Businesses entering a state to provide disaster response products or services may be eligible for use tax exemptions on equipment and other items they bring into the state during a declared emergency, and many states will also not consider their disaster response activities to give rise to tax nexus. Businesses entering states to perform activities in response to Covid-19 will need to examine whether these exceptions apply.
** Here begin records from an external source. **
-- ==== Sys2Proof/Machine/Dispatch.lean ====
section
/-! DEFINITION. One arm per instruction: its meaning. -/
namespace Sys2Proof.Machine

def exec (i : Instr) (s : State) : Host.Outcome State Fault Refusal :=
  match i with
  | .rdCr0 => Sys2Proof.Machine.execRdCr0 s
  | .wrCr0 wdata => Sys2Proof.Machine.execWrCr0 wdata s
  | .rdCr1 => Sys2Proof.Machine.execRdCr1 s
  | .wrCr1 wdata => Sys2Proof.Machine.execWrCr1 wdata s
  | .rdDr => Sys2Proof.Machine.execRdDr s
  | .wrDr wdata => Sys2Proof.Machine.execWrDr wdata s
  | .rdSr => Sys2Proof.Machine.execRdSr s
  | .wrSr wdata => Sys2Proof.Machine.execWrSr wdata s
  | .rdCpsr => Sys2Proof.Machine.execRdCpsr s
  | .wrCpsr wdata => Sys2Proof.Machine.execWrCpsr wdata s
  | .rdImsc => Sys2Proof.Machine.execRdImsc s
  | .wrImsc wdata => Sys2Proof.Machine.execWrImsc wdata s
  | .rdRis => Sys2Proof.Machine.execRdRis s
  | .wrRis wdata => Sys2Proof.Machine.execWrRis wdata s
  | .rdMis => Sys2Proof.Machine.execRdMis s
  | .wrMis wdata => Sys2Proof.Machine.execWrMis wdata s
  | .rdIcr => Sys2Proof.Machine.execRdIcr s
  | .wrIcr wdata => Sys2Proof.Machine.execWrIcr wdata s
  | .rdDmacr => Sys2Proof.Machine.execRdDmacr s
  | .wrDmacr wdata => Sys2Proof.Machine.execWrDmacr wdata s
  | .init k => Sys2Proof.Machine.execInit k s
  | .configure k cfg => Sys2Proof.Machine.execConfigure k cfg s
  | .transceive k cfg tx rx => Sys2Proof.Machine.execTransceive k cfg tx rx s
  | .release k cfg => Sys2Proof.Machine.execRelease k cfg s
  | .transceiveAsync k cfg tx rx => Sys2Proof.Machine.execTransceiveAsync k cfg tx rx s

end Sys2Proof.Machine
end

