/-- The closed form: the least even prescaler a with P / (a * (f + 1)) <= 255, and that quotient as scr; the fallback
iff P >= 65024 * (f + 1), or when it is also the closed form's pair (R102). -/
def Obligations.ResolverClosedForm : Prop :=
  ∀ p f : Nat,
    (p < 65024 * (f + 1) →
      ∃ a, a % 2 = 0 ∧ 2 ≤ a ∧ a ≤ 254 ∧ p / (a * (f + 1)) ≤ 255 ∧ resolve p f = (a, p / (a * (f + 1))) ∧
        ∀ b, b % 2 = 0 → 2 ≤ b → b < a → 255 < p / (b * (f + 1))) ∧
      (65024 * (f + 1) ≤ p → resolve p f = (254, 255))

/-- For P < 512 * (f + 1) the result has prescaler 2 and the least divisor of the legal pairs that satisfy the bound
(R105). -/
def Obligations.ResolverMinimalWithPrescalerTwo : Prop :=
  ∀ p f : Nat, p < 512 * (f + 1) →
    (resolve p f).1 = 2 ∧
      ∀ a b, legalPair a b → meetsBound p f a b → divisor (resolve p f).1 (resolve p f).2 ≤ divisor a b

/-- RESOLVE's result fails the bound exactly when no legal pair satisfies it, which is exactly when P >= 65024 * (f + 1);
it is then the fallback (254, 255). RESOLVE returns (254, 255) exactly when no other legal pair satisfies the bound
(R106). -/
def Obligations.ResolverFallbackCondition : Prop :=
  ∀ p f : Nat,
    (¬ meetsBound p f (resolve p f).1 (resolve p f).2 ↔ 65024 * (f + 1) ≤ p) ∧
      ((∀ a b, legalPair a b → ¬ meetsBound p f a b) ↔ 65024 * (f + 1) ≤ p) ∧
        (65024 * (f + 1) ≤ p → resolve p f = (254, 255)) ∧
          (resolve p f = (254, 255) ↔ ∀ a b, legalPair a b → (a, b) ≠ (254, 255) → ¬ meetsBound p f a b)

/-! ## Invariants that every step keeps, from any state -/

/-- The reset state meets every invariant of the statements below and of DmaControlStaysZero, and the premises these
add about the parameters and the buffers. It is quiescent and its parameters are legal. The values the spec leaves open
are the model's: the parameters are log entry 5's, buffersDisjoint holds because SEQ.tx and SEQ.rx are ABSENT by log
entry 6, and memCanonical is about the empty memory of log entry 7. -/
def Obligations.ResetMeetsInvariants : Prop :=
  State.reset.memCanonical ∧ State.reset.fifosBounded ∧ State.reset.untouchedUnlessClocked ∧
    State.reset.seqConsistent ∧ State.reset.exclusive ∧ State.reset.csBracketed ∧ State.reset.pumpAccounted ∧
      State.reset.imageInProgress ∧ State.reset.waitersFit ∧ State.reset.loopbackInOrder ∧
        State.reset.buffersDisjoint ∧ State.reset.regs.dmacr = 0 ∧ State.reset.par.inflightWithinDepth ∧
          State.reset.parametersLegal ∧ State.reset.quiescent

/-- Every step keeps system memory in canonical form. -/
def Obligations.StepKeepsMemoryCanonical : Prop := ∀ s t : State, s.memCanonical → step s = .next t → t.memCanonical

/-- Every step keeps both FIFOs within FIFO_DEPTH (10_state.md R29, R30). -/
def Obligations.StepKeepsFifosBounded : Prop := ∀ s t : State, s.fifosBounded → step s = .next t → t.fifosBounded

/-- Until INIT has run, every step leaves the controller as reset left it (60_exceptions.md R170). -/
def Obligations.StepKeepsUnclockedUntouched : Prop :=
  ∀ s t : State, s.untouchedUnlessClocked → step s = .next t → t.untouchedUnlessClocked

/-- Every step keeps SEQ idle exactly while it runs no command, and CONFIGURE within its own states
(45_controller_sequencer.md R139). -/
def Obligations.StepKeepsSequencerConsistent : Prop :=
  ∀ s t : State, s.seqConsistent → step s = .next t → t.seqConsistent

/-- Every step keeps at most one command running, that of the client whose slot is RUNNING, and the lock held by no
other client (43_transfer_context.md R118 to R120). -/
def Obligations.StepKeepsCommandsExclusive : Prop :=
  ∀ s t : State, s.seqConsistent → s.exclusive → step s = .next t → t.exclusive

/-- Every step keeps the chip-select events alternating, and chip select asserted exactly from SELECT to DESELECT
(R120). -/
def Obligations.StepKeepsChipSelectBracketed : Prop := ∀ s t : State, s.csBracketed → step s = .next t → t.csBracketed

/-- With INFLIGHT_LIMIT <= FIFO_DEPTH every step keeps the pump's accounting: during the pump the units in the FIFOs and
the shifter are those pushed and not yet popped, at most INFLIGHT_LIMIT of them, and at DESELECT none is left
(44_pump_engine.md R130). -/
def Obligations.StepKeepsPumpAccounted : Prop :=
  ∀ s t : State, s.par.inflightWithinDepth → s.pumpAccounted → step s = .next t → t.pumpAccounted

/-- Every step keeps the image write in progress consistent: the registers already written hold the candidate of the
command's configuration; so after the WRITE_CPSR step the three live registers read as the cached image
(42_config_cache.md R109, R114). -/
def Obligations.StepKeepsImageInProgress : Prop :=
  (∀ s t : State, s.imageInProgress → step s = .next t → t.imageInProgress) ∧
    ∀ s t : State, s.imageInProgress → s.seq.state = .writeCpsr → runTurn .seq s = .next t →
      t.cache.valid = true ∧ t.readCr0 = t.cache.image.cr0 ∧ t.readCr1 = t.cache.image.cr1 ∧
        t.readCpsr = t.cache.image.cpsr

/-- Every step keeps the buffer sets of the waiting transfers within LEN_BITS (43_transfer_context.md R123). -/
def Obligations.StepKeepsWaitersFit : Prop := ∀ s t : State, s.waitersFit → step s = .next t → t.waitersFit

/-! ## Rules about the whole machine -/

/-- During a pump with INFLIGHT_LIMIT <= FIFO_DEPTH no frame overruns: no step from FILL or DRAIN of a TRANSCEIVE sets
RORRIS or emits an OVERRUN event (44_pump_engine.md R130). -/
def Obligations.NoOverrunDuringPump : Prop :=
  ∀ s t : State, s.par.inflightWithinDepth → s.pumpAccounted → s.seq.op = .transceive →
    s.seq.state = .fill ∨ s.seq.state = .drain → step s = .next t →
      t.regs.rorris = s.regs.rorris ∧ ∀ m, t.trace ≠ s.trace ++ [.overrun m] ∧ ∀ e, t.trace ≠ s.trace ++ [e, .overrun m]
Additionally, businesses donating goods withdrawn from inventory will need to consider the use tax implications of these withdrawals from inventory. Typically, when a business withdraws otherwise taxable items from its tax-free resale inventory for use, this creates a use tax liability. However, items withdrawn from inventory to be donated to governmental or charitable organizations may qualify for use tax exemptions.

Businesses withdrawing items from inventory to be donated directly to nonexempt individuals, such as general consumers, teachers, students, or health care workers, or to nonexempt entities should anticipate a use tax liability. State use tax sourcing rules will be crucial here, as some states consider the withdrawal of an item from inventory within the state to give rise to a use tax liability within the state, even if it will ultimately be used in another. Other states consider the taxable event to occur in the state of use.

Withdrawals from inventory also pose unique tax base issues when the items withdrawn are produced by the taxpayer. Some states calculate the use tax based on the cost of the raw materials used to fabricate the items, while others apply use tax to the retail selling price at which the items would otherwise be sold or attempt to approximate this retail selling price in some manner.